The gene showing a human-specific increase in DUF1220 copy number was first identified as the result of a genome-wide array CGH study of lineage-specific copy number differences between human and great ape species.[2] The study found 134 genes that showed human lineage-specific increases in copy number, one of which, MGC8902 (also known as NBPF15, cDNA IMAGE:843276), encoded 6 DUF1220 domains.[1] DUF1220 protein domains are found almost exclusively in the NBPF gene family (which includes the MGC8902 gene), which was independently identified as a result of the first member of this family being disrupted in an individual with neuroblastoma.[3] MGC8902 and similar sequences appear 49 times in the human reference genome. Almost all of these 49 occurrences lie in the regions 1q21.1 and 1q21.2 of chromosome 1, and many of them are now defined as distinct genes within the NBPF family. The ancestral DUF1220 domain is not part of the NBPF family but rather is found as a single copy within the PDE4DIP (Myomegalin) gene. PDE4DIP encodes a centrosomal protein and is a homolog of CDK5RAP2, a gene that lacks DUF1220 sequences and, when mutated, has been implicated in microcephaly.[4][5]
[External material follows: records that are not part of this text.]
-- ==== Sys2Proof/Machine/Gcm.lean ====
section
/-! DEFINITION. Protection of a frame under an SA (R389, R395, R406, R411, R412): AES-GCM (SP 800-38D) and the SecTAG of IEEE
802.1AE-2018, which the spec names and does not restate (PRESUMED, log entry 9). -/

namespace Sys2Proof.Machine

/-- Multiplication by x in the field of GHASH. -/
def ghashShift (v : Nat) : Nat := if v % 2 = 1 then (v / 2) ^^^ (0xE1 <<< 120) else v / 2

/-- The product in the field of GHASH, over the bits of x from the most significant. -/
def ghashMul (x : Nat) : Nat → Nat → Nat
  | 0, _ => 0
  | n + 1, v => (if natBit x n then v else 0) ^^^ ghashMul x n (ghashShift v)

/-- GHASH of octets under a subkey, in blocks of 16, the last filled with zeros. -/
def ghash (h : Nat) : Nat → Nat → List Nat → Nat
  | 0, y, _ => y
  | n + 1, y, l => ghash h n (ghashMul (y ^^^ beNum ((l ++ List.replicate 16 0).take 16)) 128 h) (l.drop 16)

/-- The key stream of GCM from counter c on, `n` blocks. -/
def gctr (key : List Nat) (iv c : Nat) : Nat → List Nat
  | 0 => []
  | n + 1 => aesEnc key (beList 16 (iv * 2 ^ 32 + c)) ++ gctr key iv (c + 1) n

/-- GCM under a key and its GHASH subkey, with a nonce of 96 bits: the cipher text and the tag of 16 octets. -/
def gcmSeal (key hkey : List Nat) (iv : Nat) (aad plain : List Nat) : List Nat × List Nat :=
  let c := xorList plain (gctr key iv 2 (ceilDiv plain.length 16))
  let h := beNum hkey
  let y := ghash h (ceilDiv c.length 16) (ghash h (ceilDiv aad.length 16) 0 aad) c
  let s := ghashMul (y ^^^ (8 * aad.length * 2 ^ 64 + 8 * c.length)) 128 h
  (c, xorList (beList 16 s) (gctr key iv 1 1))

/-- The nonce of a frame (R406): SSCI and PN under the salt for an XPN suite, else SCI and PN. -/
def SaEntry.nonce (e : SaEntry) (pn : Nat) : Nat :=
  if e.suite < 2 then e.sci * 2 ^ 32 + pn % 2 ^ 32 else (e.ssci * 2 ^ 64 + pn) ^^^ e.salt

/-- The SecTAG of a frame with some octets of user data: ES and SCB are 0 (R389); SL counts fewer than 48 octets. -/
def SentTag.octets (t : SentTag) (user : Nat) : List Nat :=
  [0x88, 0xE5, (if t.sci.isSome then 0x20 else 0) + (if t.e then 0x0C else 0) + t.sa % 4, if user < 48 then user else 0]
    ++ beList 4 t.pn ++ (match t.sci with | some x => beList 8 x | none => [])

/-- Octets of user data that a confidentiality offset code leaves in the clear. -/
def offsetOctets (code : Nat) : Nat := if code = 1 then 30 else if code = 2 then 50 else 0

/-- A frame before its FCS as it leaves under an SA (R411): addresses, SecTAG, user data enciphered from the offset on, or in the clear when
only its integrity is protected, and the ICV. -/
def SaEntry.protects (e : SaEntry) (t : SentTag) (l : List Octet) : List Octet :=
  let l := l.map (·.toNat)
  let user := l.drop 12
  let clear := if t.e then user.take (offsetOctets t.offset) else user
  let head := l.take 12 ++ t.octets user.length
  let (c, icv) := gcmSeal e.key e.hkey (e.nonce t.pn) (head ++ clear) (user.drop clear.length)
  (head ++ clear ++ c ++ icv).map (BitVec.ofNat 8)

end Sys2Proof.Machine
end

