-- ==== Sys2Proof/Certificates/Slice0/Obligations.lean ====
section
/-! DEFINITION. The statements about the device, for the provers.  Those named …Complete say, for the commands of a family, that a command
answers a next state and what holds of it. -/

open Sys2Proof Sys2Proof.Machine

/-- A step carries out the command at the front of the queue, on the state with the queue's rest. -/
def Obligations.StepRunsFrontCommand : Prop :=
  ∀ (c : Instr) (rest : List Instr) (s : State), s.pending = c :: rest → step s = exec c { s with pending := rest }

/-- With no command waiting a step is one cycle of the time base (log entry 2, the model's choice).  While Peel's ready list of the flood engine
is empty, the time moves by 1 ns and RATE, or by one edge of the crystal while the reference is lost (R117, R127), the checkpoint records
grow older (R108), the fabric reads the receive FIFOs (R46), and nothing else changes. -/
def Obligations.EmptyQueueIsOneCycle : Prop :=
  ∀ (s : State), s.pending = [] → s.pdOn 0 = true → s.tb.slew = none → s.readyItems 9 = [] →
    ∃ t, step s = .next t ∧ t = { s with
      tb := { s.tb with L := s.tb.L + (if s.on R.TB_STATE_REF_LOST then BitVec.ofNat 104 (max 1 s.tb.crystal)
                              else BitVec.ofInt 104 (2 ^ 40 + toSigned 32 (s.get R.TB_RATE_RATE))) }
      ret := t.ret, bfifo := t.bfifo }
    ∧ t.ret = { s.ret with records := t.ret.records }

/-- Every command has an effect on every state, and leaves the commands that wait as they are; so every step answers a next state. -/
def Obligations.EveryCommandAnswersANextState : Prop :=
  (∀ (c : Instr) (s : State), answers c s fun t => t.pending = s.pending) ∧ ∀ (s : State), ∃ t, step s = .next t

/-- What reset leaves: every register at its Reset value, some of them by number; no token counted, no command in progress, nothing waiting. -/
def Obligations.ResetState : Prop :=
  (∀ a, State.reset.word a = resetWord a)
  ∧ State.reset.get R.PWR_STATE_DOMAINS = 0x3FFF ∧ State.reset.get R.PWR_GOV_VNOW_TARGET = 40 ∧ State.reset.get R.PWR_GOV_CEIL_CODE = 60
  ∧ State.reset.get (R.PORT_LINK_UP 0) = 0 ∧ State.reset.get (R.HOST_Q_STATE_STATE 0) = 0 ∧ State.reset.get (R.CRC_STAT_STATE 0) = 0
  ∧ State.reset.pending = [] ∧ State.reset.dram = []
  ∧ ∀ b, State.reset.busy b = false ∧ (State.reset.blk b).led = {} ∧ (State.reset.blk b).run = none ∧ State.reset.fenced b = false
    ∧ State.reset.word (b.base + 0x40) = 0

/-- R450: IN = OUT + DROP + HELD + FENCED in every block, in every state a step leads to, whatever the command. -/
def Obligations.LedgerEquationKept : Prop :=
  ∀ (s t : State), s.ledgersBalance → step s = .next t → t.ledgersBalance

/-- The DRAM stays in its canonical form. -/
def Obligations.DramCanonicalKept : Prop :=
  ∀ (s t : State), s.dramCanonical → step s = .next t → t.dramCanonical

/-- R524: no step overwrites or removes an entry of the logbook; entries are numbered from 1 without a gap. -/
def Obligations.LogbookEntriesNeverChange : Prop :=
  ∀ (s t : State), s.logInOrder → step s = .next t → t.logInOrder ∧ ∀ n e, mapGet s.proof.log n = some e → mapGet t.proof.log n = some e

/-- R464, R489, R553: what is a fuse stays blown: a revoked update key, LEGACY_OFF, and the life cycle, which moves on only. -/
def Obligations.FusesStayBlown : Prop :=
  ∀ (s t : State), step s = .next t →
    (∀ k, natBit s.fwu.revoked k = true → natBit t.fwu.revoked k = true)
    ∧ (s.starter.legacyOff = true → t.starter.legacyOff = true) ∧ s.starter.lc ≤ t.starter.lc

/-- The invariants hold at reset. -/
def Obligations.InvariantsHoldAtReset : Prop :=
  State.reset.ledgersBalance ∧ State.reset.dramCanonical ∧ State.reset.logInOrder ∧ State.reset.commandsOk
Links with Disease and Evolutionary Adaptation

An increasingly large number of disease-associated copy number variations (CNVs) have been reported in the 1q21.1 region and these CNVs either encompass or directly flank DUF1220 domain sequences.[6] Two independent reports have linked reciprocal 1q21.1 deletions and duplications in this region with microcephaly and macrocephaly, respectively, raising the possibility that DUF1220 copy number may be involved in influencing human brain size.[7][8] In primates there is a significant correlation between DUF1220 copy number and brain size. For these reasons and because DUF1220 sequences at 1q21.1 have undergone a dramatic increase in copy number in humans and appear to be under positive selection, a model has been developed that proposes that 1) DUF1220 is involved in the evolution of brain size, 2) the instability of the 1q21.1 region has facilitated the rapid increase in DUF1220 copy number in humans, and 3) the evolutionary advantage of rapidly increasing DUF1220 copy number in the human genome has resulted in favoring retention of the high genomic instability of the 1q21.1 region, which, in turn, has precipitated a spectrum of recurrent human brain and developmental disorders. From this perspective, the large number of disease-associated 1q21.1 CNVs may be the price the human species paid, and continues to pay, for the adaptive benefit of having large numbers of DUF1220 copies in its genome.[6]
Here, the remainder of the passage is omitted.